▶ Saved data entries
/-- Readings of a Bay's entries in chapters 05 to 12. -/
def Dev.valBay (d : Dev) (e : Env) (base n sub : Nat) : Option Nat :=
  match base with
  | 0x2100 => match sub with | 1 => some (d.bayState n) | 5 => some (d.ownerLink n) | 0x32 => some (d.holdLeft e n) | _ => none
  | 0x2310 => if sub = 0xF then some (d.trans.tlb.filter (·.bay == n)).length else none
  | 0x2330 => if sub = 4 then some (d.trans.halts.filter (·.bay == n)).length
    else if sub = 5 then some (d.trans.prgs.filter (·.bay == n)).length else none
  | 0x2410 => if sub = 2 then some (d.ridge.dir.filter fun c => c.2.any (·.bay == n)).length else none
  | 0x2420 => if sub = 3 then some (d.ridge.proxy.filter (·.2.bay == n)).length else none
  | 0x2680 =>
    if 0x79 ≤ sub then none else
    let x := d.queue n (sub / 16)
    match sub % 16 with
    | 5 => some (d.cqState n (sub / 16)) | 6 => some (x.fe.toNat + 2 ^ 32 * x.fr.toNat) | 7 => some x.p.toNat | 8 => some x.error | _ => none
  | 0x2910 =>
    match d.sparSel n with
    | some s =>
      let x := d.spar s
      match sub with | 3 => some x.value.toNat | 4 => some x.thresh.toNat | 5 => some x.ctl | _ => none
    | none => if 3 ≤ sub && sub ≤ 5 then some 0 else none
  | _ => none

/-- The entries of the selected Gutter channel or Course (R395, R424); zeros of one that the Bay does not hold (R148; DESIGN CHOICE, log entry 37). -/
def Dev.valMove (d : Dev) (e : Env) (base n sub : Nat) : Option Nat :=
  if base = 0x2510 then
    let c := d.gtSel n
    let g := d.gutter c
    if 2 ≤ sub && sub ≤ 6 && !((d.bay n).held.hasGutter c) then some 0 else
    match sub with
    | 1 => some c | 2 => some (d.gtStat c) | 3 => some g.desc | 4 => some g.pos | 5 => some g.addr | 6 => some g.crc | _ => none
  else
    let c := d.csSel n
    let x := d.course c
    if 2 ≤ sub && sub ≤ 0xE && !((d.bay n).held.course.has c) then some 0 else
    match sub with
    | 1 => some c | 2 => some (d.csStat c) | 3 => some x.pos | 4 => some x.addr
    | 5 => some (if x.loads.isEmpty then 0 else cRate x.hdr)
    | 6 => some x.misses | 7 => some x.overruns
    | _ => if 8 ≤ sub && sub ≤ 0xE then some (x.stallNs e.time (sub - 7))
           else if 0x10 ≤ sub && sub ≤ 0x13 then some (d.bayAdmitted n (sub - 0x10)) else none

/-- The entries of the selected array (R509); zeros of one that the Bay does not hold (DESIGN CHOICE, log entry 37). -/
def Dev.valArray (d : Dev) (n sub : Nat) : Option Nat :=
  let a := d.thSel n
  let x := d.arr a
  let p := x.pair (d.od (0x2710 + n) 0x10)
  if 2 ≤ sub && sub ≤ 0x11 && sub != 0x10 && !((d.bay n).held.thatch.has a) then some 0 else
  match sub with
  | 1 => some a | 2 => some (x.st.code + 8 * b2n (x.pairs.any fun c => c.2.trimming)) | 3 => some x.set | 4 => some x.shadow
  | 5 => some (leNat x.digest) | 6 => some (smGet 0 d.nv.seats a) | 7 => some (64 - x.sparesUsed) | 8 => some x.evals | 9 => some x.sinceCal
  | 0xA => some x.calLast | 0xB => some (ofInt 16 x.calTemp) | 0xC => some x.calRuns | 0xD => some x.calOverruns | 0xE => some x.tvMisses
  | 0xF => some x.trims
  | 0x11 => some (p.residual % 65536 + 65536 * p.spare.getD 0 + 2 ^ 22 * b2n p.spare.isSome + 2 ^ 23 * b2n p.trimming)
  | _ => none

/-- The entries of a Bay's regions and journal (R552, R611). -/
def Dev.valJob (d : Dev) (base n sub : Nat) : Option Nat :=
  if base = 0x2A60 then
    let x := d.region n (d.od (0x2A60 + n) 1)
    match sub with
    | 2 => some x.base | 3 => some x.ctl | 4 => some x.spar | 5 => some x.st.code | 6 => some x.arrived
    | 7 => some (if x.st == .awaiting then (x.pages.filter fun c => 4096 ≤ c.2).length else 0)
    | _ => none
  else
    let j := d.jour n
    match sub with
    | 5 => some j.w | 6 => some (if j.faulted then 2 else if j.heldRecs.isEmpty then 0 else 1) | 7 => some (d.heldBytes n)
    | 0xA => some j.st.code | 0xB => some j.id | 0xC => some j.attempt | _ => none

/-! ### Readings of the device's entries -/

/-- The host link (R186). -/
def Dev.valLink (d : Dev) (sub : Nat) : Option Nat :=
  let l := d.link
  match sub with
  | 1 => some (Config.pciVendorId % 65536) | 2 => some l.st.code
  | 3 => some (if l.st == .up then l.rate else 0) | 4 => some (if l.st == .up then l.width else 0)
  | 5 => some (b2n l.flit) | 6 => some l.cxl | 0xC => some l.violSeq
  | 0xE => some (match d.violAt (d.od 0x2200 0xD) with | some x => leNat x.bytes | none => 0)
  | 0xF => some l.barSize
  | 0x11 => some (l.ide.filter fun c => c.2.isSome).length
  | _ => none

...

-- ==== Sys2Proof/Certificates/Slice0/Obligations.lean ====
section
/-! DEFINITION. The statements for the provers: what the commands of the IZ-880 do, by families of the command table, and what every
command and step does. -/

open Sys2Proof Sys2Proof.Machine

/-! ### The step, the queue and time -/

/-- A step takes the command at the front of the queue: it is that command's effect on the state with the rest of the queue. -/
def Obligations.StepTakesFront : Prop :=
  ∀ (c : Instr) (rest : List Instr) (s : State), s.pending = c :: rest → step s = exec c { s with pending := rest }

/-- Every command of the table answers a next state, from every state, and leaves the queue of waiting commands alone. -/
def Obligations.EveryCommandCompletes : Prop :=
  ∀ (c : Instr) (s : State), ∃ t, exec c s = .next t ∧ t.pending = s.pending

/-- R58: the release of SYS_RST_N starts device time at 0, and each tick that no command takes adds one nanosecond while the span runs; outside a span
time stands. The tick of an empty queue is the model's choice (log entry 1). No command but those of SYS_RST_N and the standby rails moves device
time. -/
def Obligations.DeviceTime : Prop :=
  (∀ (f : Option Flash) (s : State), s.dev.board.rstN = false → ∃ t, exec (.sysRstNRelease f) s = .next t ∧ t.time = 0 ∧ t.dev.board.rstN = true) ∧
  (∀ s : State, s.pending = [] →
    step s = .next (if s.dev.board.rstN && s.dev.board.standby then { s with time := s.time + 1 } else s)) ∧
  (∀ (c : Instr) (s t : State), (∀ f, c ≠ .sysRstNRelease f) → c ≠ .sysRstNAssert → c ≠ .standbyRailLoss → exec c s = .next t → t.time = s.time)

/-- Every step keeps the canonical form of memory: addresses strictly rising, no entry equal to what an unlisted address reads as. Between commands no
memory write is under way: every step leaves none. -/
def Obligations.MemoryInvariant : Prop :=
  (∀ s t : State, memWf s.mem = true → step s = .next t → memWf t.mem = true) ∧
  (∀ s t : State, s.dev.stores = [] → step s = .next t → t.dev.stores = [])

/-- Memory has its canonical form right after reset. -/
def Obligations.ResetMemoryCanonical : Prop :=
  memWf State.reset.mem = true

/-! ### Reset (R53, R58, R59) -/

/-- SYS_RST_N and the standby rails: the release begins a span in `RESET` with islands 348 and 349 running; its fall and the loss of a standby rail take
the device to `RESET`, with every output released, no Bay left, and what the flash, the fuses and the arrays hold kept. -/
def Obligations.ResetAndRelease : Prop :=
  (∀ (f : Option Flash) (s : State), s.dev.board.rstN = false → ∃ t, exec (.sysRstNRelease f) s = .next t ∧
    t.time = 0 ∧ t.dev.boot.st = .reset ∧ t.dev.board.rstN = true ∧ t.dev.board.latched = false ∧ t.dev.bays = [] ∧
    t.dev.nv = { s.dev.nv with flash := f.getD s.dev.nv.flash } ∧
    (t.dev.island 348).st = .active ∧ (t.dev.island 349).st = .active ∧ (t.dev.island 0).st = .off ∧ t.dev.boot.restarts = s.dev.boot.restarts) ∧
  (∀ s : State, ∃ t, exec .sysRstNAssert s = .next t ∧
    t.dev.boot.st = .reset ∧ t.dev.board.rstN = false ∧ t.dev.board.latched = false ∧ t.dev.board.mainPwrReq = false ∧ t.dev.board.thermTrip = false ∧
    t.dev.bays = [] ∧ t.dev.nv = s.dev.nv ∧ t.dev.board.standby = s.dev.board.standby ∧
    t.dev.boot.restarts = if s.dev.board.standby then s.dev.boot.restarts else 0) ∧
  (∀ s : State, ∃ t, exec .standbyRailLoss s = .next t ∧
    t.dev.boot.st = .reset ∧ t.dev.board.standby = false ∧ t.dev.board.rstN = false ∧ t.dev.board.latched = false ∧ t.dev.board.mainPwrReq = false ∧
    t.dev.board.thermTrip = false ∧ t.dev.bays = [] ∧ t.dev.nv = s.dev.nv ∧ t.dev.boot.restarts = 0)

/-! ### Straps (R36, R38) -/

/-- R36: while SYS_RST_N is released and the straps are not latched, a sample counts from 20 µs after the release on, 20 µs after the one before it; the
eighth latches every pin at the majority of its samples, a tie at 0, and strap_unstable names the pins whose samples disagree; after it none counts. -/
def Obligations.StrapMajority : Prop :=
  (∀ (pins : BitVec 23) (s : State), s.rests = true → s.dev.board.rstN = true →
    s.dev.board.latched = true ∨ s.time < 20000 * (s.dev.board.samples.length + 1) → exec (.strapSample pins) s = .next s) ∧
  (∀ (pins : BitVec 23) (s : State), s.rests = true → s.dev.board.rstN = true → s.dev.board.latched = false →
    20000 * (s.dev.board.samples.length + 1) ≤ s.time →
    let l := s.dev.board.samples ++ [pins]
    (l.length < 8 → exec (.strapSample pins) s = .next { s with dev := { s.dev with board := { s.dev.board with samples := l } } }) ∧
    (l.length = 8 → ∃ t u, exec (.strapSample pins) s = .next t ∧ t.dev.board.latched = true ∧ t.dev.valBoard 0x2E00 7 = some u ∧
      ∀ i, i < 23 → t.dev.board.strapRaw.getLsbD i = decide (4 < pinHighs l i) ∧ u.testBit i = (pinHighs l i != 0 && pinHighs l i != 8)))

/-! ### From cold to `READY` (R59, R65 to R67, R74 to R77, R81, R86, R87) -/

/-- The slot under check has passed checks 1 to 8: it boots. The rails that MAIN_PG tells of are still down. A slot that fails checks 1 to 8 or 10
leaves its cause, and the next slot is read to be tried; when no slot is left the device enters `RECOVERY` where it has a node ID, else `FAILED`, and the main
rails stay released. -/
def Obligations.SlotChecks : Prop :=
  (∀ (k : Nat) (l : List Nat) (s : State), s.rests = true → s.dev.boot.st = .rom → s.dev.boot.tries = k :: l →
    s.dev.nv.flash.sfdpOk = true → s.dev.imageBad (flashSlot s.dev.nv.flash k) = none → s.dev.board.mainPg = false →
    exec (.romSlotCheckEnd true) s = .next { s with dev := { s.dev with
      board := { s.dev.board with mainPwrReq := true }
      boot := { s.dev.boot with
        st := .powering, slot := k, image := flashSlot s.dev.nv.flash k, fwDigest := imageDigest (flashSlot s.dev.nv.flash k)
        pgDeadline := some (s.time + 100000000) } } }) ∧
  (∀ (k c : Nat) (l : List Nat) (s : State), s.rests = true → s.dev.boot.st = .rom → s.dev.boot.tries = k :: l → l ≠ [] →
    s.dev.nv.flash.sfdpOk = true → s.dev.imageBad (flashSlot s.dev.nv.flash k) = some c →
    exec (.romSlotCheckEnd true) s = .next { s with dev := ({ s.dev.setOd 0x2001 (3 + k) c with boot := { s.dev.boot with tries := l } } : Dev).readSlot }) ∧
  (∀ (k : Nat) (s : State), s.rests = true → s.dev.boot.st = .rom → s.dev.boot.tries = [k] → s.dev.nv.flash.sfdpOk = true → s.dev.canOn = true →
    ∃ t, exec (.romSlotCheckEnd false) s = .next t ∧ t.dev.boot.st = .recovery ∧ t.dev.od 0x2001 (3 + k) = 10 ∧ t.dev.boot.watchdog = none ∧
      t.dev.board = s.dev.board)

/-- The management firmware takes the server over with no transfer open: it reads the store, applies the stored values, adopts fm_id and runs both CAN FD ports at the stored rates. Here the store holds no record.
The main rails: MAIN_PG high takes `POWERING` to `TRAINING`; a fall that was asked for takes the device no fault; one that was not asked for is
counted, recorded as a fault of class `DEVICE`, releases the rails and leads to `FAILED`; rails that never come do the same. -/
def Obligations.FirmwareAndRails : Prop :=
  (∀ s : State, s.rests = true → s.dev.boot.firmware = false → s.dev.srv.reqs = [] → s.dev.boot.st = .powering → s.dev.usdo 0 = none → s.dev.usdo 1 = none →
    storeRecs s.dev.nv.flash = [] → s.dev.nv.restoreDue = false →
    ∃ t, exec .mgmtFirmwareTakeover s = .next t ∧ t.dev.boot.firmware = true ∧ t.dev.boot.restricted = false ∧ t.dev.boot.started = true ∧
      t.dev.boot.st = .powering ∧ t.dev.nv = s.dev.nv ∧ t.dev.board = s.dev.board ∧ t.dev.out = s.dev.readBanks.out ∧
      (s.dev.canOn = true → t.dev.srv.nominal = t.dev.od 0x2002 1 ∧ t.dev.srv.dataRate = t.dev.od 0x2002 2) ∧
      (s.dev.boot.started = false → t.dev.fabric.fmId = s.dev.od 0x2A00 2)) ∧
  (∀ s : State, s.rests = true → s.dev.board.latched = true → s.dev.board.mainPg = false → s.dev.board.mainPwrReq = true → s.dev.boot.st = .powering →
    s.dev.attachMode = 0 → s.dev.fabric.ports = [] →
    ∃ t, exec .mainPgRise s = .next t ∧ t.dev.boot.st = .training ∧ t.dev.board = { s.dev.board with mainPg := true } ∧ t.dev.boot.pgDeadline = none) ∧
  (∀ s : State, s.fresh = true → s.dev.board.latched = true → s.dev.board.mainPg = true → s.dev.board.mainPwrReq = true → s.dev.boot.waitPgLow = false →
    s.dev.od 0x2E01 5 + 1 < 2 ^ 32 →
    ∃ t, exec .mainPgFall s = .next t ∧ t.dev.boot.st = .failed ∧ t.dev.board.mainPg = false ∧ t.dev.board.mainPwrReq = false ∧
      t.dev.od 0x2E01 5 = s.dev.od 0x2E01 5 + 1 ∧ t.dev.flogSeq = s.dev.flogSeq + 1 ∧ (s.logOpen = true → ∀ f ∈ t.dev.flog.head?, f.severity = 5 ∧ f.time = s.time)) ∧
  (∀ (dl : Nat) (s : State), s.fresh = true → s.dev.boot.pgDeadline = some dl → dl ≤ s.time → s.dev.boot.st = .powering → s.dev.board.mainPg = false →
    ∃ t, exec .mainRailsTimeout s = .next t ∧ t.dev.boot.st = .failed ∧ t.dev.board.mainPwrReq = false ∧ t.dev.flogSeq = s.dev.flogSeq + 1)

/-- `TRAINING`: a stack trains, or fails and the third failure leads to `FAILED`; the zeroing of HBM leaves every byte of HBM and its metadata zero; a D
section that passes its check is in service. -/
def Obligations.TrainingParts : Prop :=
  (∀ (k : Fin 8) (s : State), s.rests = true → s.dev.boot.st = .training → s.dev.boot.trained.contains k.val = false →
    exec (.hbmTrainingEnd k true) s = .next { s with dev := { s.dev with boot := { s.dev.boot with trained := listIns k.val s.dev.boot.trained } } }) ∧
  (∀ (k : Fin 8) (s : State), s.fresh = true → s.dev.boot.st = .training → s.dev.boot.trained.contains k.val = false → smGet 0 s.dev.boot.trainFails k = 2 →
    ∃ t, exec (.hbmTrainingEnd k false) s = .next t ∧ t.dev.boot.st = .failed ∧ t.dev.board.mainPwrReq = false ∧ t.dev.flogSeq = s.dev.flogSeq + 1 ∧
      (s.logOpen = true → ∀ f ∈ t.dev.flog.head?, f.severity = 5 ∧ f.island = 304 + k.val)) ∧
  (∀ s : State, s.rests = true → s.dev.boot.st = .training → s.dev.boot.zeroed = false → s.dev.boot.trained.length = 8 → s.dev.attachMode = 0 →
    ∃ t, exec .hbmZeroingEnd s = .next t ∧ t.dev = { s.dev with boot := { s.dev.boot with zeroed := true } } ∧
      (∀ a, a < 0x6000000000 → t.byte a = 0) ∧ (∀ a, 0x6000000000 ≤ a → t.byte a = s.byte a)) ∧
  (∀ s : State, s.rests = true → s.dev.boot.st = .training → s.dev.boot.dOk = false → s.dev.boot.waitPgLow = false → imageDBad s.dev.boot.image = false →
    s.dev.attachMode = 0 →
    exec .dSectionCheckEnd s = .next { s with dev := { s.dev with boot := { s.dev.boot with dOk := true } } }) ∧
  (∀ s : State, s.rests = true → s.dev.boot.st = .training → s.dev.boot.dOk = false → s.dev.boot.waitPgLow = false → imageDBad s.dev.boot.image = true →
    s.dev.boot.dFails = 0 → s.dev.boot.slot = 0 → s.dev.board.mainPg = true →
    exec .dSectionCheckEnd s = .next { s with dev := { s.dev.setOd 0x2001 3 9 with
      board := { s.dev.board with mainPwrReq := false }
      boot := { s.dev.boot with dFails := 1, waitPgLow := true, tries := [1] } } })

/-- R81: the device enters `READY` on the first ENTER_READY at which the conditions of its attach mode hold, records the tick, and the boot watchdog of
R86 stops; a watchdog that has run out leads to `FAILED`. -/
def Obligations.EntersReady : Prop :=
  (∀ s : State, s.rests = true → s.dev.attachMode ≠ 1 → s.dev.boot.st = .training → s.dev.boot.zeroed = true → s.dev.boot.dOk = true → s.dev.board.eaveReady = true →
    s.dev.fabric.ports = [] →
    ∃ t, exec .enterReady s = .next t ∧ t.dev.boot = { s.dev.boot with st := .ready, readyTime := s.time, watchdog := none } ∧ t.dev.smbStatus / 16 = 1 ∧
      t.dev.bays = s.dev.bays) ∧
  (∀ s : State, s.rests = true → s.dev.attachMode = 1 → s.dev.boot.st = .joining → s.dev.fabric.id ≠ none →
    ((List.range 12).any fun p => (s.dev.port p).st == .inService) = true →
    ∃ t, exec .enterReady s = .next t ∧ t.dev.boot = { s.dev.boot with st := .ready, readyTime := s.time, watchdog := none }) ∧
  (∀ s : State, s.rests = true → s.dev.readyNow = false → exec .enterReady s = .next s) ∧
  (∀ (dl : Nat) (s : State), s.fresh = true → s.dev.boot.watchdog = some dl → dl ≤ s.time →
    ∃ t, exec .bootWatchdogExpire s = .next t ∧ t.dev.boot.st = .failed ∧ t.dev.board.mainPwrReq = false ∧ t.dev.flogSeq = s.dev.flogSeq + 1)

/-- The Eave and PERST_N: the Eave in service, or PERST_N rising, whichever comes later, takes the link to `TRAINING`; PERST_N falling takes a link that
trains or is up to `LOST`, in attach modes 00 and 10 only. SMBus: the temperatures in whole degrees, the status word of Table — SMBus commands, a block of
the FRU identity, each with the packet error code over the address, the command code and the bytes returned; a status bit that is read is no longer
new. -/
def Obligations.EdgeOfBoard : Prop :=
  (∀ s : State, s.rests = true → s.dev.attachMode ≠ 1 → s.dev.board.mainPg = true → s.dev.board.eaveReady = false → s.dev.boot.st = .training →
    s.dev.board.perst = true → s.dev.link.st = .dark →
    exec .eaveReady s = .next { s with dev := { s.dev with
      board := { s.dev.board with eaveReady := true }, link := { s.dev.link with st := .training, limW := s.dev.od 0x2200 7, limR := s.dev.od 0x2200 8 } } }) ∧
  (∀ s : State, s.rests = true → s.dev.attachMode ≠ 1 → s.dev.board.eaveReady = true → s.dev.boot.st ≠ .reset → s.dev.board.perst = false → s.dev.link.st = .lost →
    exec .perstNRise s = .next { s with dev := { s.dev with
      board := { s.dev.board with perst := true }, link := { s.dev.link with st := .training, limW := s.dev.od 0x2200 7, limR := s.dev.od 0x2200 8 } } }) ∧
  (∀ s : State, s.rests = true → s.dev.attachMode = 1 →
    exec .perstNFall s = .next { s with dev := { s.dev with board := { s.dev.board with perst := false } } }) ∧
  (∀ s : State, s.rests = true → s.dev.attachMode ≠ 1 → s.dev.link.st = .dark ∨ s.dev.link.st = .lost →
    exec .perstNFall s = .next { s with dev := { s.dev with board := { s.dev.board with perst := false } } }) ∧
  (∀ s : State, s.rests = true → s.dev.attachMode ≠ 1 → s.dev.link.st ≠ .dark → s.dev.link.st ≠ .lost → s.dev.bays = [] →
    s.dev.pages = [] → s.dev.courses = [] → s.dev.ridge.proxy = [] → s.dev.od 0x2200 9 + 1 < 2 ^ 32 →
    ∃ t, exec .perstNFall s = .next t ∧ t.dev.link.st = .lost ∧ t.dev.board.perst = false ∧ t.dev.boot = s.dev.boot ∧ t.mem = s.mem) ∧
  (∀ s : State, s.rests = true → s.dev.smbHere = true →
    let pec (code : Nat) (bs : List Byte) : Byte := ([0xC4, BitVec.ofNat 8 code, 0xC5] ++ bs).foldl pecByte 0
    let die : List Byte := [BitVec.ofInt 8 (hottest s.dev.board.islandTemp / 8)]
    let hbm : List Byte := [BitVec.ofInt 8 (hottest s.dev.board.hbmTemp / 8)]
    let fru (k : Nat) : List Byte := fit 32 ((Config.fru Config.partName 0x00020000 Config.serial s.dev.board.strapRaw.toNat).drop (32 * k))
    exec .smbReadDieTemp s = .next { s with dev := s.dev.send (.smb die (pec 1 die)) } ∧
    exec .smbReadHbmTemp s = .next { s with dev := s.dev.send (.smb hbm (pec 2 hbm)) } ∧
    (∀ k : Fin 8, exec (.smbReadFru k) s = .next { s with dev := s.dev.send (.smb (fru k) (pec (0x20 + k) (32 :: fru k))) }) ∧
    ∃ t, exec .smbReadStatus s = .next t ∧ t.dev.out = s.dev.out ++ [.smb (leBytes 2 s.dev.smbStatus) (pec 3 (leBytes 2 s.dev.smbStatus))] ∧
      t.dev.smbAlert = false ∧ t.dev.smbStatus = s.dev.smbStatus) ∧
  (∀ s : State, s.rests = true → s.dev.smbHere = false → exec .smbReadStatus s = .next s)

▶ EXERCISE AIM
Go through the records above and, whenever a line includes the word "flogSeq", copy it.

▶ TASK RESPONSE
      t.dev.od 0x2E01 5 = s.dev.od 0x2E01 5 + 1 ∧ t.dev.flogSeq = s.dev.flogSeq + 1 ∧ (s.logOpen = true → ∀ f ∈ t.dev.flog.head?, f.severity = 5 ∧ f.time = s.time)) ∧
    ∃ t, exec .mainRailsTimeout s = .next t ∧ t.dev.boot.st = .failed ∧ t.dev.board.mainPwrReq = false ∧ t.dev.flogSeq = s.dev.flogSeq + 1)
    ∃ t, exec (.hbmTrainingEnd k false) s = .next t ∧ t.dev.boot.st = .failed ∧ t.dev.board.mainPwrReq = false ∧ t.dev.flogSeq = s.dev.flogSeq + 1 ∧
    ∃ t, exec .bootWatchdogExpire s = .next t ∧ t.dev.boot.st = .failed ∧ t.dev.board.mainPwrReq = false ∧ t.dev.flogSeq = s.dev.flogSeq + 1)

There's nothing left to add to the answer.